# Practical 7 - Part 2A(Mingzhou Hu)
This project explores the geometry of a single camera. The aim is to take several points on
a plane, and predict where they will appear in the camera image. Based on these observed
points, we will then try to re-estimate the Euclidean transformation relating the plane and
the camera.
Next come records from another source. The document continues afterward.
-- ==== Sys2Proof/Machine/Operands.lean ====
section
/-! DEFINITION. What the operands of a request stand for: names from their positions (R180), keys, sets of ports, and editions as a
port may see them (R28). -/

namespace Sys2Proof.Machine

/-- The kind at a position (R180). -/
def kindOf : Nat → Option Kind
  | 1 => some .page
  | 2 => some .photo
  | _ => none

/-- The usage at a position (R180). -/
def usageOf : Nat → Option Usage
  | 1 => some .print
  | 2 => some .digital
  | 3 => some .broadcast
  | 4 => some .editorial
  | _ => none

/-- The rights at a position (R36). -/
def rightsOf : Nat → Option Rights
  | 1 => some .reprint
  | 2 => some .noReprint
  | _ => none

/-- The format at a position (R36). -/
def formatOf : Nat → Option Format
  | 1 => some .grey8
  | 2 => some .opaqueBody
  | _ => none

/-- The fail-safe action at a position (R172). -/
def failSafeOf : Nat → Option FailSafe
  | 1 => some .flag
  | 2 => some .preserve
  | _ => none

/-- The pass mode at a position (R98). -/
def passModeOf : Nat → Option PassMode
  | 1 => some .survey
  | 2 => some .manual
  | _ => none

/-- The state SET_CONTRIBUTOR_STATE may name, at its position in R122's list (assumption 17). -/
def settableStateOf : Nat → Option ContributorState
  | 2 => some .active
  | 3 => some .barred
  | _ => none

/-- Whether a number is one of a kind's numbers: PAGE 1..255, PHOTO 1..4,095 (R36). -/
def numberInRange (k : Kind) (n : Nat) : Bool :=
  match k with
  | .page => 1 ≤ n && n ≤ 255
  | .photo => 1 ≤ n && n ≤ 4095

/-- The object key a request names, when its kind and number are in range (R36). -/
def keyOf (w : WireKey) : Option Key :=
  match kindOf w.kind with
  | some k => if numberInRange k w.number then some ⟨w.handle, k, w.number⟩ else none
  | none => none

/-- Keys in the order of the object table: handle, kind, number (R36). -/
def Key.code (k : Key) : Nat := k.handle * 8192 + (match k.kind with | .page => 0 | .photo => 4096) + k.number

/-- A port's bit in a set of ports (R180). -/
def portBit : Port → Nat
  | .desk => 0
  | .bench => 1
  | .counter => 2

/-- The ports of a set of ports; the bits that stand for no port are not read (assumption 27). -/
def portsOf (b : BitVec 8) : List Port := allPorts.filter (fun p => b.getLsbD (portBit p))

/-- An edition record in use. -/
def State.edition (s : State) (h : Nat) : Option Edition := tget s.catalog.editions h

/-- The state with an edition record set. -/
def State.putEdition (s : State) (h : Nat) (e : Edition) : State := { s with catalog.editions := tput s.catalog.editions h e }

/-- An object record. -/
def State.object (s : State) (k : Key) : Option Object := tget s.catalog.objects k.code

/-- The state with an object record set. -/
def State.putObject (s : State) (o : Object) : State := { s with catalog.objects := tput s.catalog.objects o.key.code o }

/-- How an edition in use answers a port that may not see it, or nothing when the port sees it (R28). -/
def hidden (e : Edition) (p : Port) : Option Status :=
  match e.state with
  | .opened => if p = e.owner then none else some .notFound
  | .closing => if p = e.owner then none else some .notFound
  | .published => none
  | .withdrawn => if p = .counter then some .withdrawn else none
  | .purged => if p = .counter then some .notFound else none

/-- An edition as a port sees it: the record, or the status that answers a request naming it (R28). -/
def State.see (s : State) (p : Port) (h : Nat) : Except Status Edition :=
  match s.edition h with
  | none => .error .notFound
  | some e => match hidden e p with
    | some st => .error st
    | none => .ok e

/-- An object as a port sees it: the edition and the object record, or the status that answers a request naming it (R28). -/
def State.seeObject (s : State) (p : Port) (w : WireKey) : Except Status (Edition × Object) :=
  match s.see p w.handle with
  | .error st => .error st
  | .ok e => match keyOf w with
    | none => .error .notFound
    | some k => match s.object k with
      | none => .error .notFound
      | some o => if e.state = .purged then .error .notFound else .ok (e, o)

/-- The best version of an object: the last GOOD version in its list (R41). -/
def Object.best (o : Object) : Option Version := (o.versions.filter (fun v => !v.damaged)).getLast?

/-- A version of an object by its number. -/
def Object.version (o : Object) (n : Nat) : Option Version := o.versions.find? (fun v => v.number == n)

/-- The version a request names, or the status that refuses it (R41): NOT_FOUND for a number that is not in the list, DAMAGED for a
DAMAGED version and for an object without a best version. -/
def Object.choose (o : Object) : Source → Except Status Version
  | .best => match o.best with
    | none => .error .damaged
    | some v => .ok v
  | .number n => match o.version n with
    | none => .error .notFound
    | some v => if v.damaged then .error .damaged else .ok v

/-- Whether an object of an edition is embargoed: now is earlier than the release stamp (R28). -/
def State.embargoed (s : State) (e : Edition) : Bool :=
  match e.release with
  | some r => earlier s.now r
  | none => false

/-- The version with a number and serial that an object still holds (R38). -/
def State.held (s : State) (k : Key) (number serial : Nat) : Option Version :=
  match s.object k with
  | none => none
  | some o => o.versions.find? (fun v => v.number == number && v.serial == serial)

/-- Leaves of a body of a length: ceil(length / 32,768) (R39, R48). -/
def leavesOf (length : Nat) : Nat := (length + Config.leafOctets - 1) / Config.leafOctets

end Sys2Proof.Machine
end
In practical 2B we will use this code to draw a wireframe cube
on an augmented reality marker.   You should use this
template for your code and fill in the missing sections marked "TO DO"

# Import libraries 

In [1]:
%matplotlib inline
import os 
import numpy as np
import matplotlib.pyplot as plt
import scipy.io as sio

# TO DO - fill in projectiveCamera and estimatePlanePose functions  (you will have to utilise your solutions for solveAXEqualsZero and calcBestHomography from Part 1)

In [2]:
def solveAXEqualsZero(A):
    # TO DO: Write this routine - it should solve Ah = 0
    # A=UL(V.T)
    # Suppose A is a i by j matrix, the u will be a i by i matrix, s will be a i by j matrix and
    # v will be a j by j matrix.
    u,s,v=np.linalg.svd(A)
    # Take last column of v
    v=v.T
    h=v[:,-1]
    return h

In [3]:
# This function should apply the direct linear transform (DLT) algorithm to calculate the best 
# homography that maps the points in pts1Cart to their corresonding matching in pts2Cart
def calcBestHomography(pts1Cart, pts2Cart):    
    # TO DO: replace this
    H = []

    # TO DO: 
    # First convert points into homogeneous representation
    pts1Hom = np.concatenate((pts1Cart, np.ones((1,pts1Cart.shape[1]))), axis=0)
    pts2Hom = np.concatenate((pts2Cart, np.ones((1,pts2Cart.shape[1]))), axis=0)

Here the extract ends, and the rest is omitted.